2017年9月10日日曜日

2年間、その名を知りたかった植物、『ビロードモウズイカ』

嬉しい!
これまで、何という植物なのか2年に渡って知りたかったが、分からずにいた植物。
この正体が分かったのだ。
先日、枯れた姿をこのブログで紹介していたら、親切な方が教えてくれた。
それは『ビロードモウズイカ』という植物だった。

その植物は、花が咲いていた時はこんな感じ。
今年の6月初めには、背高く花穂を伸ばして咲いていた。
この花は8月の終わりまで咲き続けた。
この黄色い花を見た通りすがりの人から、『この花は何という花?』と何度か尋ねられたのだが、いつも答えられず、モヤモヤした気分が続いていた。

この植物が最初に花壇に姿を現したのは、昨年の春
雑草なのか園芸植物なのか分からなかったが、花が咲いたら、何という植物かわかるだろうと思って、花が咲くまで見ていくことにした。
こちらは昨年8月の写真。
グングン大きくなり、雑草とは思えぬ風貌をしていた。
この植物、夏の暑さでは息苦しく感じるほど分厚い大きな葉で、ビロードという名が付いているのが納得できた。
昨年は、今にも花をつけるのでは?と期待して見ていたのだが。。
葉の表面に綿毛が密生し、まさにビロード。
結局、この年は花も付けず、いつの間にか姿も見えなくなっていた。

もうお目にかかることはないのだろう、と思っていた矢先、この春同じ場所に現れた。
そう、このビロードモウズイカは2年草だったのだ。
そして育ち方は、1年目よりはるかに力強かった。
栄養を吸収するしっかりした根が地下に広がっていたのだろう。
周りのチューリップなどを押しやって、昨年以上にパワフルな出で立ちだった。
そして今年の5月中旬には、中央付近が上方に伸びてきたと思ったら真ん中に蕾らしいものが姿を現したのだ。
元気の育つ株の中心にその蕾は現れた。
葉が上に向かってせせり出て、その中央はどう見ても蕾だろうと思えた。
その後、期待を持って、蕾と思われるところを見ていたら、1週間もしないうちに黄色い花を見せた。
ついに現れた花。
これから、天に向かってどんどん花茎が伸びていった。
その後、幾つかの花茎が上の方の葉の間からも顔を出し、やはり上方に伸びていった。

一旦花が咲き始めた後、花期は非常に長かった。
5月の終わりから、8月の終わりまで花が咲き続けたのだ。
花が咲いたら、この花の名前を誰かさんに教えてもらえると思っていたのだが、誰もこの花の名を知る人はいなかった。

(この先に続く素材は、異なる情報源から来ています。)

-- ==== Sys2Proof/Syntax.lean ====
section
/-! DEFINITION. The commands of the NX-4816, one constructor per row of the opcode table, with the operands the
block cannot know of itself: what stands on its pins, what a measurement reads, what a message carries. -/

namespace Sys2Proof

/-- Energy module ports (R311). -/
inductive PortId where
  | a | b
deriving DecidableEq, Repr

/-- One installed module as its SPD describes it (R79, R80, R101). -/
structure Dimm where
  channel : Nat
  slot : Nat
  /-- Code of Table 3-12: 0 = 32, 1 = 64, 2 = 128, 3 = 256 GiB. -/
  cap : Nat
  /-- RDMM type, rank count and device density as SPD codes. -/
  type : Nat
  ranks : Nat
  density : Nat
  serial : Nat
  /-- Rate steps supported, MT/s. -/
  rates : List Nat
deriving DecidableEq, Repr

/-- A flash target as identification finds it (R245). -/
structure Target where
  port : Nat
  jedec : Nat
  unique : Nat
  luns : Nat
  /-- It answers and trains. -/
  answers : Bool := true
deriving DecidableEq, Repr

/-- A vendor command packet as it arrives (R422, R423, Table 14-2). `carried` is the number of bytes carried after
the header; `mailbox` is the mailbox opcode on a CXL mailbox; `fm` marks the fabric manager's packets. -/
structure Pkt where
  transport : Nat
  ld : Nat
  fm : Bool := false
  opcode : Nat
  tag : Nat := 0
  flags : Nat := 0
  length : Nat
  carried : Nat
  mailbox : Nat
  /-- Parameter slots, 64 bits each (R9). -/
  slots : List Nat
  /-- Fewer than the 8 bytes of a header arrived. -/
  short : Bool := false
  /-- SRC and MSEQ of the CMD message that carried it, on transport 4 (Table 15-3). -/
  member : Nat := 0
  mseq : Nat := 0
deriving DecidableEq, Repr

/-- The header of a Mirsen message (R453, Table 15-3) and the port it arrived on or leaves by. -/
structure MHdr where
  port : Nat := 0
  toRole : Bool := false
  flood : Bool := false
  reply : Bool := false
  src : Nat := 0
  dst : Nat := 0
  epoch : Nat := 0
  hops : Nat := 0
  mseq : Nat := 0
  domain : Nat := 0
deriving DecidableEq, Repr

/-- A valid module ID record (R312, Table 10-2). -/
structure ModId where
  tableId : Nat
  serial : Nat
deriving DecidableEq, Repr

/-- What the parity check of a wheel shows (Table 9-8a). -/
inductive ParityFind where
  | none | p | q | data | other
deriving DecidableEq, Repr

/-- Who sends a standard CXL command or an FM API command (R422): mailbox 0 or 1, or 2 or 3 for MCTP; the logical device;
whether the fabric manager sends it. -/
structure Cxl where
  transport : Nat
  ld : Nat
  fm : Bool := false
deriving DecidableEq, Repr

/-- Transports of SPDM (R73): DOE on PF0, MCTP on PCIe VDM, MCTP on I3C. -/
inductive SpdmVia where
  | doe | vdm | i3c
deriving DecidableEq, Repr

/-- Messages of CXL_IDE_KM and IDE_KM (R70): a key programmed, a stream started or stopped. `mem` is the CXL.mem stream;
otherwise `stream` is CXL.io's link stream, 0, or a selective one. -/
inductive IdeMsg where
  | query
  | keyProg (mem : Bool) (stream : Nat)
  | setGo (mem : Bool) (stream : Nat) (skid : Bool)
  | setStop (mem : Bool) (stream : Nat)
deriving DecidableEq, Repr

/-- An error found on the way of a DST access (R85, R92): in the entry's words, or in its bitmap slot. -/
inductive DstErr where
  | none
  | entry
  | bitmap
deriving DecidableEq, Repr

/-- An error a host's read finds in its line (R86, R88): none; one corrected, in a rank and row of the line's module; or one
that is not corrected. -/
inductive ReadErr where
  | none
  | corrected (rank row : Nat)
  | uncorrected
deriving DecidableEq, Repr

/-- What a patrol scrub's line shows (R85 to R88): nothing; a correctable error with its row; an uncorrectable line at a
DPA; or, in the Basin's own areas of the reserve, a bitmap slot of a segment, a line of the overflow bitmap or of the
heat record by its first segment, a line of the DST shadow by its first entry. -/
inductive ScrubFind where
  | clean
  | corrected (channel slot rank row : Nat)
  | badLine (dpa : Nat)
  | bitmap (seg : Nat)
  | overflow (first : Nat)
  | heat (first : Nat)
  | shadow (first : Nat)
deriving DecidableEq, Repr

そうしているうちに、今年の8月の終わりに花が枯れて、今はこんな感じで種を乾かしている。
高さが2mほどになっていたので、枯れた後も存在感はすごい。
近日中に、邪魔になりにくい場所に、この種をまいておくことにしよう。
で、先日枯れたところの写真をこのブロクに載せたら、この植物が『ビロードモウズイカ』であることを教えてもらったのだ。

調べてみると、このビロードモウズイカ(Verbascum Thapsus)という植物、地中海が原産で日のよく当たるところに自生するらしい。
日本には明治時代に観賞用に「ニワタバコ」という名で入っていたらしいが、今では日当たりの良い場所で、全国的に広がり自生しているらしい。
草丈は1.5m〜2mくらいになるとの頃で、我が家のものは2mあったので、十分発育が良い方だったと思われる。
葉は、タバコのように巻いて吸うことで、喘息などに効果があり、
ハーブとしてはマレインと呼ばれ、やはり葉や花が使えるらしい。
来年も育てることができれば、気管支の弱い私には役に立ちそうだ。
枯れた花茎には6mmくらいの2つに裂けた果実がある。
この中に通さな種が多数入っているのだ。
種の大きさは1mm以下でとても小さいので、一株から取れる種は22万粒とも言われている。
しかも、その種は10年以上発芽能力があるらしい。
だから、こんな種が落ちている土壌はシードバンクと呼ばれるのだそうだ。

この『ビロードモウズイカ』、存在感のある花だし、ハーブとしても使えることがわかったので、邪魔にならない場所をシードバンクにして育ててみることにしよう。